Saved entries
/-! ### Meld assembly -/

/-- Cell states and codes of the populated cells. -/
def State.partCells (s : State) : List Word × List Nat × List Word :=
  let ks := List.range s.cfg.cells
  let sts := ks.map fun k => (s.cellState k).code
  (ks.map fun k => s.meas.primary.getD k 0, sts,
    (ks.filter fun k => (s.cellState k).code = 5 || (s.cellState k).code = 6).map fun k => s.meas.diverse.getD k 0)

/-- The aperture lay on no locked clock (Table 9-10). -/
def State.unsynced (s : State) : Bool := s.ring.unsync || (!s.isDealer && !s.clocks.locked && !s.clocks.holding)

/-- The sampling instant was a predicted one that no beacon on the primary side has confirmed (chapter 01, section 7), or
R286 flagged it. -/
def State.predicted (s : State) : Bool :=
  s.ring.pred || !s.isDealer && !(s.ring.gotPrimary && s.ring.deal == s.meas.deal)

/-- Part A (Table 9-10, R254). -/
def State.partA (s : State) : List Word :=
  let curp := s.currentOn
  let w0 := word (flag 15 s.settling + flag 14 s.predicted + flag 13 s.unsynced + flag 12 curp + flag 11 (curp && s.meas.overrange) +
    flag 10 (curp && s.meas.curInvalid) + flag 9 s.strapFault + flag 8 s.straps.mismatch + flag 7 (s.ring.primary = .s) +
    flag 6 s.ring.firstMeld + s.cfg.cells)
  let c := s.partCells
  [w0, summaryWord s.faults] ++ statusWords s.faults ++ (if s.ring.firstMeld then [s.ring.causeWord] else []) ++
    c.1 ++ packStates c.2.1 ++ c.2.2 ++ (if curp then s.meas.current :: words16 3 s.meas.accAtS.toNat else [])

/-- JA and JB of a finished job (Table 9-12). -/
def FinishedJob.words (j : FinishedJob) : List Word :=
  [word ((j.cell + 1) * 2 ^ 13 + unitCode j.unit * 2 ^ 11 + j.seconds * 2 ^ 5), word j.energy]

/-- Throttle records due, by the rank of R376, each with whether it is final. -/
def State.throttleDue (s : State) : List (Nat × Nat × Bool) :=
  (throttleRank.flatMap fun r =>
    ((s.balance.finals.filter (·.1 = r)).map fun f => (f.1, f.2, true)) ++
      ((s.balance.episodes.filter (·.reason = r)).map fun e => (r, episodeUnits e.start (e.outAt.getD s.now), false))).take 2

/-- The management section (Table 9-12). -/
def State.management (s : State) : List Word :=
  let js := s.balance.finished.take 2
  let ts := s.throttleDue
  let fan := !s.isHand && !s.bist.fenced.contains 22
  let act := match s.activeJob with
    | some j => (if j.discharge then 2 else 1) * 2 ^ 16 + (j.cell + 1) * 2 ^ 11
    | none => 0
  [word (js.length * 2 ^ 16 + ts.length * 2 ^ 14 + flag 13 fan)] ++ words16 2 s.keeper.energy.toNat ++
    [word (((List.range 18).map fun k => flag k (s.balance.closed.getD k false)).sum), word act] ++
    js.flatMap FinishedJob.words ++ (ts.map fun t => word (t.1 * 2 ^ 14 + t.2.1)) ++ (if fan then [s.fanWord] else [])

/-- Assigned probe slots. -/
def State.assignedSlots (s : State) : List Slot := if s.cfg.probeWire then s.probes.slots.filter (·.assigned) else []

/-- The code a slot reports (R203, Table 7-5). -/
def Slot.published (x : Slot) : Word := if x.state = .lost || !x.hasValue then 0 else x.code

/-- Part B (Table 9-11, R255) with the die and VMOD words to publish; a failed core clears MGT (R13). -/
def State.partB (s : State) (die vmod : Word) : List Word :=
  let ps := s.assignedSlots
  [word (2 ^ 16 + ps.length * 2 ^ 11 + s.cfg.ntcCount * 2 ^ 7 + flag 6 s.core)] ++ ps.map Slot.published ++
    packProbes (ps.map fun p => p.state.code) ++ s.meas.ntc.take s.cfg.ntcCount ++ [die, vmod] ++
    if s.core then s.management else []

/-- What a sent meld uses up: jobs, final records, one-time flags, a SETTLING meld (R291, R373, R376). -/
def State.meldSent (s : State) : State :=
  let used := (s.throttleDue.filter (·.2.2)).map fun t => (t.1, t.2.1)
  let s := if s.core then
      s.updBalance fun b => { b with finished := b.finished.drop 2, finals := used.foldl (fun fs u => fs.erase u) b.finals }
    else s
  s.updRing fun r => { r with firstMeld := false, pred := false, unsync := false, settle := r.settle - 1 }

/-- A Hand sends melds: in service, its bit set, not in the fatal state (R253, R290, R306, Table 16-8). -/
def State.melds (s : State) : Bool :=
  !s.isDealer && s.deals && s.ring.admitted && s.ring.bitSet && !s.dev.fatal

/-- Assembles the meld of the deal and queues it on the primary side (R253, R263); the Dealer keeps its own. -/
def State.assemble (s : State) (die vmod : Word) : State :=
  let a := s.partA
  let b := s.partB die vmod
  if s.isDealer then (s.updPos 0 fun p => { p with partA := some a, partB := some b }).meldSent
  else if s.melds then
    let f (ws : List Word) : TxFrame := { s.ownFrame s.ring.primary .meld ws with deal := s.meas.deal }
    ((s.queue s.ring.primary (f a)).queue s.ring.primary (f b)).meldSent
  else s

/-! ### Legacy melds of a translator -/

/-- An L1 device of the tail: one that has answered, or that the seal counts (Table 3-13). `i` is the address less 1. -/
def State.l1Known (s : State) (i : Nat) : Bool :=
  (s.dealer.l1.getD i L1Device.none).present || i < ((s.nv.active.map (·.l1Count.toNat)).getD 0)

/-- The legacy meld of device `i`: what its last reply gave, or VALID clear (R256). -/
def State.legacyWords (s : State) (i : Nat) : List Word :=
  ((s.dealer.l1.getD i L1Device.none).next).getD [word (2 * 2 ^ 16 + (i + 1) * 2 ^ 12)]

EXERCISE REQUIREMENTS:
Read through the entries above, and wherever a line holds the string "core", copy it.

EXERCISE ANSWER:
/-- Part B (Table 9-11, R255) with the die and VMOD words to publish; a failed core clears MGT (R13). -/
  [word (2 ^ 16 + ps.length * 2 ^ 11 + s.cfg.ntcCount * 2 ^ 7 + flag 6 s.core)] ++ ps.map Slot.published ++
    if s.core then s.management else []
  let s := if s.core then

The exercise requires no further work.